Eu transcendo afirmativamente na fé fusionando-me com o Deus da Revelação mediante a graça, e transcendo negativamente na metafísica negando que o esse é natureza. [...] Por natureza, as coisas são não-entes. Todos nós somos nadas vindos ao ser, mas ainda que tenhamos sido feitos para ser, a existência não se arraiga em nós. A existência não se assenta na natureza da mesma maneira que as sementes se assentam na terra lavrada onde crescem e se convertem em parte do campo.

Com isso, Wilhelmsen quer dizer que não há identidade metafísica entre a existência e a natureza. Trata-se de uma verdade “extremamente radical”.

A metafísica mal-assombrada pelo nada

O fato de o pensamento metafísico dos últimos séculos ter situado o ser ou existência no nível da essência ou natureza detonou profundos efeitos na filosofia e na cultura. Em especial, embora não só, a filosofia existencialista é um sintoma dessa doença. O nada, que de certa forma sempre se encontrou sob a realidade passa agora a brotar de dentro do ser.

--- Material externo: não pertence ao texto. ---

-- ==== Sys2Proof/Laws/Schedule.lean ====
section
/-! SUPPORT. The schedule and the drive: what the offer of the eligible ticket, the capture of a plate context and the
end of a plate can do. -/

namespace Sys2Proof.Machine

/-! ## Tickets -/

/-- The ticket found by a tag has that tag and stands in the schedule. -/
theorem State.ticket?_some {s : State} {tag : Nat} {x : Ticket} (h : s.ticket? tag = some x) :
    x.tag = tag ∧ x ∈ s.schedule := by
  unfold State.ticket? at h
  exact ⟨by simpa using List.find?_some h, List.mem_of_find?_eq_some h⟩

/-- No ticket has a tag under which none is found. -/
theorem State.ticket?_none {s : State} {tag : Nat} : s.ticket? tag = none ↔ ∀ x ∈ s.schedule, x.tag ≠ tag := by
  unfold State.ticket?
  rw [List.find?_eq_none]
  simp

/-- The eligible ticket is ARMED and stands in the schedule (R135). -/
theorem eligibleIn_some {mode : OrderMode} {l : List Ticket} {x : Ticket} (h : eligibleIn mode l = some x) :
    x ∈ l ∧ x.state = .armed := by
  unfold eligibleIn at h
  cases mode with
  | inOrder =>
    dsimp only at h
    split at h
    · exact absurd h (by simp)
    · rename_i t ht
      split at h
      · simp only [Option.some.injEq] at h; subst h; exact ⟨List.mem_of_find?_eq_some ht, by assumption⟩
      · exact absurd h (by simp)
  | firstArmed =>
    dsimp only at h
    exact ⟨List.mem_of_find?_eq_some h, by simpa using List.find?_some h⟩

/-- The eligible ticket of a schedule is the one the order mode picks (R135). -/
theorem eligibleIn_iff (mode : OrderMode) (l : List Ticket) (x : Ticket) :
    eligibleIn mode l = some x ↔ IsEligible mode l x := by
  unfold eligibleIn IsEligible
  cases mode with
  | inOrder =>
    dsimp only
    constructor
    · intro h
      split at h
      · cases h
      · rename_i t ht
        split at h
        · rename_i ha
          cases h
          obtain ⟨-, before, after, rfl, hb⟩ := List.find?_eq_some_iff_append.mp ht
          exact ⟨ha, before, after, rfl, fun y hy => ⟨fun _ => by simpa using hb y hy, by simp⟩⟩
        · cases h
    · rintro ⟨ha, before, after, rfl, hb⟩
      have hf : (before ++ x :: after).find? (fun t => !(t.state == .imaging)) = some x :=
        List.find?_eq_some_iff_append.mpr
          ⟨by simp [ha], before, after, rfl, fun y hy => by simpa using (hb y hy).1 rfl⟩
      rw [hf]
      simp [ha]
  | firstArmed =>
    dsimp only
    rw [List.find?_eq_some_iff_append]
    constructor
    · rintro ⟨ha, before, after, rfl, hb⟩
      exact ⟨by simpa using ha, before, after, rfl, fun y hy => ⟨by simp, fun _ => by simpa using hb y hy⟩⟩
    · rintro ⟨ha, before, after, rfl, hb⟩
      exact ⟨by simpa using ha, before, after, rfl, fun y hy => by simpa using (hb y hy).2 rfl⟩

/-- The eligible ticket (R135). -/
theorem State.eligible_iff (s : State) (x : Ticket) :
    s.eligible = some x ↔ IsEligible s.drive.settings.mode s.schedule x := eligibleIn_iff _ _ _

/-! ## The capture of a plate context (R150) -/

/-- The schedule with the ticket of a tag IMAGING (R137). -/
def imagingSchedule (l : List Ticket) (tag : Nat) : List Ticket :=
  l.map fun y => if y.tag == tag then { y with state := .imaging } else y

/-- The tags of a schedule do not change as a ticket becomes IMAGING. -/
@[simp] theorem imagingSchedule_tags (l : List Ticket) (tag : Nat) :
    (imagingSchedule l tag).map (·.tag) = l.map (·.tag) := by
  unfold imagingSchedule
  rw [List.map_map]
  apply List.map_congr_left
  intro y _
  simp only [Function.comp_apply]
  split <;> rfl

/-- The capture leaves everything as it is, or captures the plate of the eligible ticket: the ticket is IMAGING, the
pool is empty, Prefetch stands at line 0, and the drive is PRIMING, or IMAGING where the prime test is met (R85, R150,
R152). -/
theorem State.capturePlate_cases (s : State) :
    s.capturePlate = s ∨
    ∃ x pl lines, s.eligible = some x ∧ s.plateFor x = some pl ∧
      s.capturePlate.schedule = imagingSchedule s.schedule x.tag ∧
      (∃ sm, s.capturePlate.drive.plate = some { pl with summary := sm }) ∧
      (∃ j, s.capturePlate.prefetch.job = some j ∧ j.nextLine = lines.length) ∧
      s.capturePlate.drive.pool = lines ∧ lines.length ≤ 64 ∧ lines.length ≤ pl.lineCount ∧
      (∀ l ∈ lines, l.length = pl.headWidth) ∧ s.capturePlate.drive.selected = none ∧
      s.capturePlate.drive.plateReady = s.drive.plateReady ∧
      s.capturePlate.drive.plateEnd = s.drive.plateEnd ∧ s.capturePlate.drive.haltRun = s.drive.haltRun ∧
      s.capturePlate.drive.stuck = s.drive.stuck ∧
      s.capturePlate.drive.settings = s.drive.settings ∧
      ((s.capturePlate.drive.state = .priming ∧ s.capturePlate.drive.stall = none ∧
          lines.length < s.drive.settings.prime ∧ lines.length < pl.lineCount) ∨
        (s.capturePlate.drive.state = .imaging ∧ s.capturePlate.drive.stall = some s.drive.settings.stallMs ∧
          (s.drive.settings.prime ≤ lines.length ∨ pl.lineCount ≤ lines.length))) := by
  unfold State.capturePlate
  split
  · exact .inl rfl
  · rename_i x hx
    split
    · exact .inl rfl
    · rename_i pl hpl
      right
      dsimp only
      obtain ⟨lines, sm, j', h1, h2, h3, h4, h5, h6⟩ := State.prefetchEvent_spec
        (s := State.startPrefetch
          { s.modifyTicket x.tag (fun t => { t with state := .imaging }) with
            drive := { (s.modifyTicket x.tag fun t => { t with state := .imaging }).drive with
              state := .priming, selected := none, pool := [], stall := none } } pl) rfl rfl
      refine ⟨x, pl, lines, hx, hpl, ?_, ?_, ⟨j', h1, by rw [h2]; exact Nat.zero_add _⟩, ?_, ?_, ?_, h3, ?_⟩
      · simp [State.startPrefetch, imagingSchedule]
      · rcases h6 with ⟨-, -, h6⟩ | ⟨-, h6⟩ <;> rw [h6] <;> exact ⟨_, rfl⟩
      · rcases h6 with ⟨-, -, h6⟩ | ⟨-, h6⟩ <;> rw [h6] <;> exact List.nil_append _
      · have := h4 (Nat.zero_le _)
        simpa [State.startPrefetch] using this
      · have := h5 (Nat.zero_le _)
        simpa [State.startPrefetch] using this
      · rcases h6 with ⟨-, h, h6⟩ | ⟨h, h6⟩
        · rw [h6]
          refine ⟨rfl, rfl, rfl, rfl, rfl, rfl, .inr ⟨rfl, rfl, ?_⟩⟩
          simpa [State.startPrefetch] using h
        · rw [h6]
          refine ⟨rfl, rfl, rfl, rfl, rfl, rfl, .inl ⟨rfl, rfl, ?_⟩⟩
          simpa [State.startPrefetch] using h

/-- The tags of the schedule do not change at a capture. -/
@[simp] theorem State.capturePlate_tags (s : State) :
    s.capturePlate.schedule.map (·.tag) = s.schedule.map (·.tag) := by
  rcases State.capturePlate_cases s with h | ⟨x, pl, lines, -, -, h, -⟩
  · rw [h]
  · rw [h, imagingSchedule_tags]

/-! ## The offer of the eligible ticket (R135, R148) -/

/-- The offer outside IDLE and WAIT_PLATE changes nothing. -/
theorem State.offer_of_busy {s : State} (h1 : s.drive.state ≠ .idle) (h2 : s.drive.state ≠ .waitPlate) :
    s.offer = s := by
  unfold State.offer
  cases h : s.drive.state <;> simp_all

/-- The offer with PLATE_READY low in IDLE or WAIT_PLATE: the drive waits for a plate, or is IDLE. -/
theorem State.offer_of_low {s : State} (h : s.drive.state = .idle ∨ s.drive.state = .waitPlate)
    (hs : s.drive.state = .idle → s.drive.selected = none) (hl : s.drive.plateReady = false) :
    s.offer = { s with drive := { s.drive with
      state := if s.eligible.isSome then .waitPlate else .idle, selected := s.eligible.map (·.tag) } } := by
  unfold State.offer State.selectTicket
  rcases h with h | h
  · rw [h]
    dsimp only
    cases he : s.eligible with
    | none =>
      dsimp only
      have := hs h
      cases s; rename_i dr _ _ _; cases dr; simp_all
    | some x => simp [hl]
  · rw [h]
    dsimp only
    cases he : s.eligible with
    | none => simp
    | some x => simp [hl]

/-- The tags of the schedule do not change at an offer. -/
@[simp] theorem State.offer_tags (s : State) : s.offer.schedule.map (·.tag) = s.schedule.map (·.tag) := by
  unfold State.offer State.selectTicket
  (repeat' split) <;> simp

Heidegger foi quem melhor expressou essa intuição ao interrogar-se por que existe o ser e não antes o nada. Observe que para Heidegger o nada é uma função do ser. Se não há o ser, então haveria, ou resultaria, o nada. Aqui notamos uma espécie de fracasso da essência para o homem. Sim, pois se Wilhelmsen tem razão ao afirmar que a essência ou natureza só é inteligível se a distinguimos do ser ou existência, então a pergunta de Heidegger simplesmente não faz sentido. Foi essa distinção ontológica que permitiu ao Ocidente desenvolver o mundo natural, que soltou as amarras do desenvolvimento científico e tecnológico antes preso à confusão entre natural e metafísico, entre ser e essência. Mas o homem que se contenta em ver a natureza única e exclusivamente como essência se arrisca a ser ameaçado pelo nada. É como se o homem contemporâneo tivesse resvalado ao velho entendimento de outras civilizações segundo o qual ser existência e essências são uma e mesma coisa. O próprio desenvolvimento tecnológico e científico tomou as rédeas da civilização ocidental e, para continuar exercendo sua hegemonia, não pode permitir que o ser se reintroduza na ordem da essência e, portanto, o afoga no mar do esquecimento. O cansaço e o tédio do homem contemporâneo é resultado não do progresso em si, mas desse afogamento do ser, desse esquecimento ditatorial do ser em prol do próprio progresso científico e tecnológico. Portanto, a pergunta de Heidegger não é uma pergunta efetivamente, mas um sintoma do esquecimento do homem contemporâneo a respeito do ser. Ele perdeu, digamos, a “densidade existencial” das coisas. É claro que o desenvolvimento das matemáticas e da ciência moderna exige que o ser seja isolado. Mas isolá-lo é uma coisa, esquecê-lo por completo é outra. Perguntar sobre o não-ser (nada) é algo que só pode ocorrer a quem tome a natureza como ponto de partida. Como descobriu Santo Tomás de Aquino, o ser abarca a essência, mas a essência não inclui o ser. Se o homem contemporâneo insistir em não ir além da essência, se insistir em não transcendê-la novamente, se afogará na angústia. E a resposta para essa angústia é uma só: Deus.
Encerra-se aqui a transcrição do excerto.